■ **Entries taken from a collection**
>>

/-- What leaves the package: frames, messages and pin events, newest first. -/
inductive OutMsg where
  /-- An MSI-X vector sent to the host (R368, R369). -/
  | msix (vec : Nat)
  /-- A CAN FD frame begun by controller `c` (R419). -/
  | canFrame (c : Nat) (ide fdf brs : Bool) (id dlc : Nat) (data : List Nat)
  /-- A keep frame to the field die (R407): role active, claim, LINERUN. -/
  | keep (active : Bool) (claim : Nat) (lineRun : Bool)
  /-- A claim-exchange frame (R336): its 48 bits, the first sent highest, a dominant bit 0. -/
  | clx (frame : Nat)
  /-- A message on a standby path (0 path A, 1 path B): the words of its header and payload, and its CRC (R310). -/
  | standby (path : Nat) (header payload : List Nat) (crc : Nat)
  /-- A ring frame sent on a port: its name, the words of its header and payload, and its CRC (R384). -/
  | ringFrame (port : Nat) (name : String) (words : List Nat) (crc : Nat)
  /-- A Keati frame started by a link transmitter: header words, payload words and CRC (R244, R245). -/
  | linkFrame (d m : Nat) (header payload : List Nat) (crc : Nat)
  /-- A completion written to a host queue (R376): queue and words. -/
  | completion (q : Nat) (words : List Nat)
  /-- A read completion returned to the host (R365): data bytes, or Completer Abort, or Unsupported Request in D3hot. -/
  | hostRead (abort : Bool) (bytes : List Nat)
  /-- A service-port answer (R483). -/
  | svc (words : List Nat)
  /-- WAKE_N driven low for 100 µs (R514). -/
  | wakeN
  deriving DecidableEq, Repr

/-- The machine (R10, R17, R45, R46): `regs` holds every register field that differs from its reset value. -/
structure State where
  pending : List Instr := []
  /-- Elapsed time in ns, by which the durations of the crown clock, the field die and the wake island are judged (R20). -/
  now : Nat := 0
  /-- The counter from which free values are drawn; the model's own field, not the spec's. -/
  free : Nat := 0
  straps : Straps := {}
  regs : Tab RegKey Nat := []
  mems : Tab MemId Cells := []
  ecc : Tab (MemId × Nat) Ecc := []
  recorder : Recorder := {}
  nvs : Nvs := {}
  rest : Restart := {}
  wdt : Wdt := {}
  can : Tab Nat Can := []
  rtc : Rtc := {}
  tmb : Tmb := {}
  field : FieldDie := {}
  pwr : Pwr := {}
  hsb : Hsb := {}
  upd : Upd := {}
  cry : Cry := {}
  cores : Tab (Nat × Nat) Core := []
  job : JobSt := {}
  ings : Tab Nat Ing := []
  /-- The lines announced since reset, oldest first (R186, R440). -/
  lines : List Line := []
  lanes : Tab (Nat × Nat) Lane := []
  links : Tab (Nat × Nat) Link := []
  /-- The arbiters: 0 for the crown die or 1 + die, and the arbiter's number (R286). -/
  arbs : Tab (Nat × Nat) Arbiter := []
  therm : Tab Nat Therm := []
  /-- Nodes whose junction is hot, and when a reading last was 120 °C or more (R535). -/
  hot : List Nat := []
  hotCool : Option Nat := none
  /-- The trigger FIFO of each reflex engine, oldest first (R275). -/
  rfx : Tab Nat (List Trigger) := []
  /-- Writes held in their writers' paths, oldest first, by requester (R541). -/
  held : Tab Nat (List Posted) := []
  /-- The commands in the command sequencer, oldest first (R39). -/
  seqQ : List NodeCmd := []
  img : Img := {}
  queues : Tab Nat Queue := []
  cmdEng : CmdEngine := {}
  pcie : Pcie := {}
  ctxCry : CtxEngine := {}
  ctxCrc : CtxEngine := {}
  ring : Ring := {}
  out : List OutMsg := []
  deriving DecidableEq, Repr

/-- Why the machine stops with a fault: never. Everything the spec calls an error of a command is an effect on the
state (a refusal code, a trap, a capture), so no meaning ends in a fault. -/
inductive Fault where
  deriving DecidableEq, Repr

/-- Why the machine refuses a command. -/
inductive Refusal where
  /-- A command that has no meaning yet. Safe: the machine stops. -/
  | notModelled (mnemonic : String)
  deriving DecidableEq, Repr

/-- The machine right after reset: the first power-on of a new EK-896, its reset just ended (R14, R507). -/
def State.reset : State := {}

end Sys2Proof.Machine
end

<<

■ **Problem description**
From the first line of the data above through the line containing "CRC (R384). -/", repeat each line exactly, and add nothing.

■ **Response to the task**
/-- What leaves the package: frames, messages and pin events, newest first. -/
inductive OutMsg where
  /-- An MSI-X vector sent to the host (R368, R369). -/
  | msix (vec : Nat)
  /-- A CAN FD frame begun by controller `c` (R419). -/
  | canFrame (c : Nat) (ide fdf brs : Bool) (id dlc : Nat) (data : List Nat)
  /-- A keep frame to the field die (R407): role active, claim, LINERUN. -/
  | keep (active : Bool) (claim : Nat) (lineRun : Bool)
  /-- A claim-exchange frame (R336): its 48 bits, the first sent highest, a dominant bit 0. -/
  | clx (frame : Nat)
  /-- A message on a standby path (0 path A, 1 path B): the words of its header and payload, and its CRC (R310). -/
  | standby (path : Nat) (header payload : List Nat) (crc : Nat)
  /-- A ring frame sent on a port: its name, the words of its header and payload, and its CRC (R384). -/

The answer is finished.